For a ticket or call to the ITCF, this line is all that's necessary to reproduce the connection aborts of the proxy:

GIT_CURL_VERBOSE=1 git clone https://phabricator.mitk.org/source/mitkdata.git

Note that it sometimes work, though. CMake sometimes need to call git three times until the clone is complete (it can resume), but it doesn't try a fourth time and will abort with an error.

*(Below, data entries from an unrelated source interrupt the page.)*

theorem nodup_joinTail (k : NoticeKind) (q : List Queued) (h : (q.map (·.kind)).Nodup) : ((joinTail k q).map (·.kind)).Nodup := by
  rw [map_kind_joinTail]
  split
  · exact h
  · next hk => exact List.Nodup.append h (List.nodup_singleton k) (by simpa using hk)

theorem nodup_queueAfter (k : NoticeKind) (q : List Queued) (h : (q.map (·.kind)).Nodup) : ((queueAfter k q).map (·.kind)).Nodup := by
  unfold queueAfter
  split
  · split
    · rw [map_kind_dequeue]; exact h.filter _
    · exact nodup_joinTail _ q h
  · exact nodup_joinTail _ q h

theorem leave_notMem_queueAfter (k : NoticeKind) (q : List Queued) (hk : k ≠ .leave) (h : .leave ∉ q.map (·.kind)) :
    .leave ∉ (queueAfter k q).map (·.kind) := by
  have hjoin : ∀ j, j ≠ .leave → .leave ∉ (joinTail j q).map (·.kind) := by
    intro j hj
    rw [map_kind_joinTail]
    split
    · exact h
    · simpa [Ne.symm hj] using h
  unfold queueAfter
  split
  · split
    · rw [map_kind_dequeue]; exact fun hm => h (List.mem_of_mem_filter hm)
    · exact hjoin _ (by decide)
  · exact hjoin _ hk

@[simp] theorem silent_requestNotice (k : NoticeKind) (s : State) : silent (requestNotice k s) = silent s := by simp [silent]

theorem requestNotice_asks (k : NoticeKind) (s : State) (hk : k ≠ .leave) : Asks s (requestNotice k s) := by
  by_cases hd : silent s = true ∨ leaveUnderway s.sli = true
  · rw [requestNotice_discarded k s hd]; exact .of_sli rfl
  · simp only [not_or, Bool.not_eq_true] at hd
    rw [requestNotice_taken k s hd]
    have hleave := mt (leaveUnderway_iff s.sli).2 (by simp [hd.2])
    simp only [not_or, not_exists] at hleave
    refine ⟨fun hl => ⟨nodup_queueAfter k _ hl.1, fun h => ?_, fun h => absurd h (hleave.2 false)⟩, rfl, ?_⟩
    · exact absurd h (leave_notMem_queueAfter k s.sli.queue hk hleave.1)
    · intro hs
      rw [← requestNotice_taken k s hd, silent_requestNotice] at hs
      simp [hd.1] at hs

@[simp] theorem silent_dropBid (s : State) : silent (dropBid s) = silent s := rfl

theorem flightMarks_voidBidInFlight (l : LineInterface) : flightMarks (voidBidInFlight l) = flightMarks l := by
  unfold voidBidInFlight
  split
  · next f hf => split <;> simp [flightMarks, hf]
  · rfl

theorem voidBidInFlight_queue (l : LineInterface) : (voidBidInFlight l).queue = l.queue := by
  unfold voidBidInFlight; (repeat' split) <;> rfl

theorem dropBid_asks (s : State) : Asks s (dropBid s) :=
  .of_same (by show List.map _ (voidBidInFlight s.sli).queue = _; rw [voidBidInFlight_queue]; rfl) (flightMarks_voidBidInFlight _)

theorem closeBid_asks (s : State) : Asks s (closeBid s) := by
  unfold closeBid
  split
  · exact (dropBid_asks s).trans (requestNotice_asks .yield _ (by decide)) (by simp)
  · exact .of_sli rfl

/-- A closed bid leaves the rest of the own record alone. -/
theorem closeBid_ae (s : State) :
    (closeBid s).ae = if s.ae.bid.isSome then { s.ae with bid := none, window := none } else s.ae := by
  unfold closeBid; split <;> simp [dropBid]

@[simp] theorem silent_closeBid (s : State) : silent (closeBid s) = silent s := by
  unfold closeBid; split <;> simp

theorem announceFrom_asks (before after : State) : Asks after (announceFrom before after) := by
  rcases announceFrom_cases before after with h | h
  · rw [h]; exact .of_sli rfl
  · rw [h]
    exact (Asks.of_sli (s := after) (t := raise .phase after) rfl).trans (requestNotice_asks .standing (raise .phase after) (by decide)) (by simp)

/-! ## The laws of the own record -/

/-- The retry count's law, less the start's (R94). -/
def RetryLaw (s : State) : Prop := (s.sc.start ≠ .done → s.ae.retryCount = 0) ∧ s.ae.retryCount ≤ retryLimit s

/-- The open bid's law, less the start's (R75). -/
def BidLaw (ae : OwnRecord) : Prop := ae.bid.isSome = bids ae.engine ∧ (ae.window.isSome = true → ae.bid.isSome = true)

/-- In a state that holds no bid none is open, and no window runs. -/
theorem BidLaw.none {ae : OwnRecord} (h : BidLaw ae) (hb : bids ae.engine = false) : ae.bid = none ∧ ae.window = none := by
  obtain ⟨hbid, hwindow⟩ := h
  rw [hb] at hbid
  rw [hbid] at hwindow
  cases hw : ae.window <;> simp_all

/-- The attempt's law, less the start's and the held outputs' (R87, R98, R123). -/
def AttemptLaw (ae : OwnRecord) (prog : ProgramState) : Prop :=
  (ae.source ≠ .none → holdsRetire ae = true)
    ∧ (prog = .forward → ae.engine = .bringup ∧ ae.bringupFault = false)
    ∧ (ae.bringupFault = true → ae.engine = .bringup)
    ∧ (ae.engine = .none → prog = .off)

/-- Once both gates are off, the program is over with the timed-out step `x`, and every held output is deasserted (R112, R124). -/
def EndsWith (x : Nat) (s : State) : Prop :=
  s.bp.timedOut = x ∧ (gateOn s = false → s.bp = { BringUp.reset with timedOut := x } ∧ s.held = HeldOutputs.deasserted)

/-- The laws that an operation carries from the state it finds to the state it leaves. -/
structure KeepsLaws (s t : State) : Prop where
  start : StartOk s → StartOk t
  retry : StartOk s → RetryLaw s → RetryLaw t
  bid : StartOk s → BidLaw s.ae → BidLaw t.ae
  held : HeldOk s → HeldOk t
  attempt : StartOk s → HeldOk s → AttemptLaw s.ae s.bp.prog → AttemptLaw t.ae t.bp.prog
  queue : StartOk s → LineLaw s.sli → SilentLaw s → LineLaw t.sli ∧ SilentLaw t

/-- An operation that keeps every law and starts no program: an opening in it ends the program (R124). -/
structure Keeps (s t : State) : Prop extends KeepsLaws s t where
  ends : HeldOk s → ∀ x, EndsWith x s → EndsWith x t

theorem KeepsLaws.trans {s t u : State} (h : KeepsLaws s t) (k : KeepsLaws t u) : KeepsLaws s u :=
  ⟨fun hs => k.start (h.start hs), fun hs hr => k.retry (h.start hs) (h.retry hs hr),
    fun hs hb => k.bid (h.start hs) (h.bid hs hb), fun hh => k.held (h.held hh),
    fun hs hh ha => k.attempt (h.start hs) (h.held hh) (h.attempt hs hh ha),
    fun hs hl hq => k.queue (h.start hs) (h.queue hs hl hq).1 (h.queue hs hl hq).2⟩

theorem Keeps.trans {s t u : State} (h : Keeps s t) (k : Keeps t u) : Keeps s u :=
  ⟨h.toKeepsLaws.trans k.toKeepsLaws, fun hh x he => k.ends (h.held hh) x (h.ends hh x he)⟩

theorem Keeps.refl (s : State) : Keeps s s := ⟨⟨id, fun _ => id, fun _ => id, id, fun _ _ => id, fun _ hl hq => ⟨hl, hq⟩⟩, fun _ _ => id⟩

/-! ## The four laws' shapes -/

theorem attemptOk_iff (s : State) : AttemptOk s ↔ StartOk s ∧ HeldOk s ∧ AttemptLaw s.ae s.bp.prog := Iff.rfl

/-- A station with a blade to hold has its main switch closed. -/
theorem HeldOk.closed_of_holdsBlade {s : State} (h : HeldOk s) (hb : holdsBlade s.ae.engine = true) : s.pp.path = .closed := by
  by_contra hc
  simp [(h.1 hc).2.2.2] at hb

theorem HeldOk.closed_of_prog {s : State} (h : HeldOk s) (hp : s.bp.prog ≠ .off) : s.pp.path = .closed := by
  by_contra hc
  exact hp (h.1 hc).2.1

theorem silent_eq_true_iff (s : State) :
    silent s = true ↔ s.sc.start ≠ .done ∨ s.ae.engine = .stopped ∧ silentCause s.ae.cause = true := by
  unfold silent
  split
  · next h => simp [h]
  · next h => simp only [true_iff]; exact .inl h

/-- A state whose engine holds a state of its own is past the start. -/
theorem StartOk.done {s : State} (h : StartOk s) (he : s.ae.engine ≠ .none) : s.sc.start = .done := by
  by_contra hd
  exact he (h.1 hd)

/-- A record's cause is no silent one that the station has not had in STOPPED (R97). -/
def CauseKept (s t : State) : Prop :=
  silentCause t.ae.cause = false ∨ t.ae.cause = s.ae.cause ∧ (t.ae.engine = s.ae.engine ∨ s.ae.engine ≠ .stopped)

/-- What a change of the own record, made in one event with requests for notices, must say for the start's and the queue's law to hold
after it: the engine moves where it has a state of its own or the start is over, and no silent cause arises. -/
structure Moves (s t : State) : Prop where
  start : t.sc.start = s.sc.start
  profile : t.sc.profile = s.sc.profile
  asks : Asks s t
  alive : s.ae.engine ≠ .none ∨ s.sc.start = .done ∨ t.ae.engine = .none
  cause : CauseKept s t

theorem Moves.startOk {s t : State} (h : Moves s t) (hs : StartOk s) : StartOk t := by
  refine ⟨fun hd => ?_, fun hc => ?_⟩
  · rw [h.start] at hd
    rcases h.alive with he | hdone | hn
    · exact absurd (hs.1 hd) he
    · exact absurd hdone hd
    · exact hn
  · rcases h.cause with hn | ⟨hsame, hstays | hleaves⟩
    · simp [hn] at hc
    · exact hstays ▸ hs.2 (hsame ▸ hc)
    · exact absurd (hs.2 (hsame ▸ hc)) hleaves

theorem Moves.silent {s t : State} (h : Moves s t) (hs : StartOk s) (ht : silent t = true) : silent s = true := by
  rw [silent_eq_true_iff] at *
  rw [h.start] at ht
  rcases ht with hd | ⟨he, hc⟩
  · exact .inl hd
  · rcases h.cause with hn | ⟨hsame, -⟩
    · simp [hn] at hc
    · exact .inr ⟨hs.2 (hsame ▸ hc), hsame ▸ hc⟩

theorem Moves.queue {s t : State} (h : Moves s t) (hs : StartOk s) (hl : LineLaw s.sli) (hq : SilentLaw s) :
    LineLaw t.sli ∧ SilentLaw t := by
  refine ⟨h.asks.law hl, fun ht => ?_⟩
  have hsil := h.silent hs ht
  rw [h.asks.quiet ht, h.asks.flight]
  exact hq hsil

theorem Moves.retryLimit {s t : State} (h : Moves s t) : retryLimit t = retryLimit s := by
  unfold Machine.retryLimit; rw [h.profile]

/-- The retry count of a move: kept, or within the limit with the start over. -/
theorem Moves.retryLaw {s t : State} (h : Moves s t) (hs : StartOk s)
    (hc : t.ae.retryCount = s.ae.retryCount
      ∨ (s.ae.engine ≠ .none ∨ s.sc.start = .done) ∧ (s.ae.retryCount ≤ Machine.retryLimit s → t.ae.retryCount ≤ Machine.retryLimit s))
    (hr : RetryLaw s) : RetryLaw t := by
  unfold RetryLaw
  rw [h.retryLimit, h.start]
  rcases hc with hsame | ⟨hlive, hle⟩
  · rwa [hsame]
  · have hdone : s.sc.start = .done := hlive.elim hs.done id
    exact ⟨fun hd => absurd hdone hd, hle hr.2⟩

/-! ## Openings -/

/-- An opening with the record that its neighbour leaves: the held outputs' law holds once the engine holds no blade (R112). -/
theorem heldOk_of_opening {s t : State} (target : PathState) (htarget : target = .opened ∨ target = .tripped)
    (hpp : t.pp = (openGates target s).pp) (hheld : t.held = (openGates target s).held) (hbp : t.bp = (openGates target s).bp)
    (hpf : t.ae.profFullPending = (openGates target s).ae.profFullPending) (hblade : holdsBlade t.ae.engine = false)
    (h : HeldOk s) : HeldOk t := by
  have hoff := gateOn_openGates target s htarget
  have hgate : gateOn t = false := by rw [← hoff]; unfold gateOn; rw [hpp]
  by_cases hg : gateOn s = true
  · rw [openGates_of_gateOn target s hg] at hheld hbp hpf
    refine ⟨fun _ => ⟨hheld, by rw [hbp]; rfl, ?_, hblade⟩, fun hon => by simp [hgate] at hon⟩
    rw [hpf]
    simp only [openedRecord]
    split <;> rfl
  · rw [openGates_of_gateOff target s (by simpa using hg)] at hpp hheld hbp hpf
    refine ⟨fun hc => ?_, fun hon => by simp [hgate] at hon⟩
    rw [hpp] at hc
    obtain ⟨hd, hp, hf, -⟩ := h.1 hc
    exact ⟨hheld.trans hd, by rw [hbp, hp], hpf.trans hf, hblade⟩

theorem endsWith_of_opening {s t : State} (target : PathState) (hpp : t.pp = (openGates target s).pp)
    (hheld : t.held = (openGates target s).held) (hbp : t.bp = (openGates target s).bp) (x : Nat) (h : EndsWith x s) : EndsWith x t := by
  by_cases hg : gateOn s = true
  · rw [openGates_of_gateOn target s hg] at hheld hbp
    refine ⟨by rw [hbp]; exact h.1, fun _ => ⟨?_, hheld⟩⟩
    rw [hbp, ← h.1]
    rfl
  · rw [openGates_of_gateOff target s (by simpa using hg)] at hpp hheld hbp
    exact ⟨by rw [hbp, h.1], fun hoff => by rw [hheld, hbp]; exact h.2 (by unfold gateOn at *; rwa [← hpp])⟩

theorem openGates_prog (target : PathState) (s : State) :
    (openGates target s).bp.prog = .off ∨ (openGates target s).bp.prog = s.bp.prog := by
  unfold openGates; split
  · exact .inl rfl
  · exact .inr rfl

/-- No program runs once an opening is over. -/
theorem HeldOk.openGates_prog {s : State} (h : HeldOk s) (target : PathState) : (openGates target s).bp.prog = .off := by
  unfold openGates; split
  · rfl
  · next hg =>
    by_contra hp
    exact hg (by simp [gateOn, h.closed_of_prog hp])

/-! ## Builders -/

/-- A move of the own record that leaves the blade's power and payload as it stands. -/
theorem Keeps.of_record {s t : State} (hm : Moves s t) (hpp : t.pp.path = s.pp.path ∧ t.pp.discharged = s.pp.discharged)
    (hheld : t.held = s.held) (hbp : t.bp = s.bp)
    (hretry : t.ae.retryCount = s.ae.retryCount
      ∨ (s.ae.engine ≠ .none ∨ s.sc.start = .done) ∧ (s.ae.retryCount ≤ retryLimit s → t.ae.retryCount ≤ retryLimit s))
    (hbid : BidLaw s.ae → BidLaw t.ae)
    (hpf : t.ae.profFullPending = true → s.ae.profFullPending = true ∨ holdsBlade s.ae.engine = true)
    (hblade : holdsBlade t.ae.engine = true → holdsBlade s.ae.engine = true)
    (hattempt : HeldOk s → AttemptLaw s.ae s.bp.prog → AttemptLaw t.ae s.bp.prog) : Keeps s t := by
  have hgate : gateOn t = gateOn s := by unfold gateOn; rw [hpp.1]
  refine ⟨⟨hm.startOk, fun hs => hm.retryLaw hs hretry, fun _ => hbid, fun h => ⟨fun hc => ?_, fun hg => ?_⟩,
    fun _ hh ha => hbp ▸ hattempt hh ha, hm.queue⟩, fun _ x he => ⟨by rw [hbp, he.1], fun hoff => ?_⟩⟩
  · rw [hpp.1] at hc
    obtain ⟨hd, hp, hf, hb⟩ := h.1 hc
    refine ⟨hheld.trans hd, by rw [hbp, hp], ?_, ?_⟩
    · by_contra hpend
      rcases hpf (by simpa using hpend) with h1 | h1
      · simp [hf] at h1
      · simp [hb] at h1
    · by_contra hholds
      have := hblade (by simpa using hholds)
      simp [hb] at this
  · rw [hpp.2]; exact h.2 (hgate ▸ hg)
  · rw [hbp, hheld]; exact he.2 (hgate ▸ hoff)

This is the CMake output from a failed attempt:

2>------ Build started: Project: MITK-Data, Configuration: Debug x64 ------
2>Creating directories for 'MITK-Data'
2>Building Custom Rule F:/MITK/CMakeLists.txt
2>CMake does not need to re-run because F:/MITK-sb/CMakeFiles/generate.stamp is up-to-date.
2>Performing download step (git clone) for 'MITK-Data'
2>Cloning into 'MITK-Data'...
2>fatal: The remote end hung up unexpectedly
2>error : RPC failed; HTTP 502 curl 22 The requested URL returned error : 502 Proxy Error
2>Cloning into 'MITK-Data'...
2>fatal: The remote end hung up unexpectedly
2>error : RPC failed; HTTP 502 curl 22 The requested URL returned error : 502 Proxy Error
2>Cloning into 'MITK-Data'...
2>fatal: The remote end hung up unexpectedly
2>error : RPC failed; HTTP 502 curl 22 The requested URL returned error : 502 Proxy Error
2>-- Had to git clone more than once:
2>CMake Error at ep/tmp/MITK-Data-gitclone.cmake:66 (message):
2>          3 times.
2>  Failed to clone repository:
2>  'https://phabricator.mitk.org/source/mitkdata.git'
kislinsk edited projects, added MITK; removed MITK (2018-04).Nov 9 2018, 10:54 AM

Ticket with ITCF is filed, #2018110910000205

Ok, I discussed the ticket with ITCF

  1. to debug further we would need exact timestamps
  2. probably log file from our phabricator apache as well
  3. it possible the problem is partly on our side (phabricator apache): if our web server doesn't respond in time for the first request, the proxy will filter the repeated requests by cmake, since it wants to give the (possibly) overloaded webserver time to relax.

@kislinsk : could you have a look at the apache logs on our server and try to reproduce the problem? If it's really a load problem we could maybe trigger it by issuing the clone commands several times:

for i in $(seq 1 5) ; do { git clone https://phabricator.mitk.org/source/mitkdata.git /tmp/data-$i & } ; done

Worked for me, I mean it causes the error.

Ok, just as an additional symptom: submitting my last comment took a very long time, the ##git clone# commands had already failed. So maybe the server was still busy preparing the clones, and thus also took a long time to process my comment submission

@nolden FYI, you can get a clue about what is going on currently from here: https://phabricator.mitk.org/daemon/
All the heavy workload is done by the Phabricator Daemons.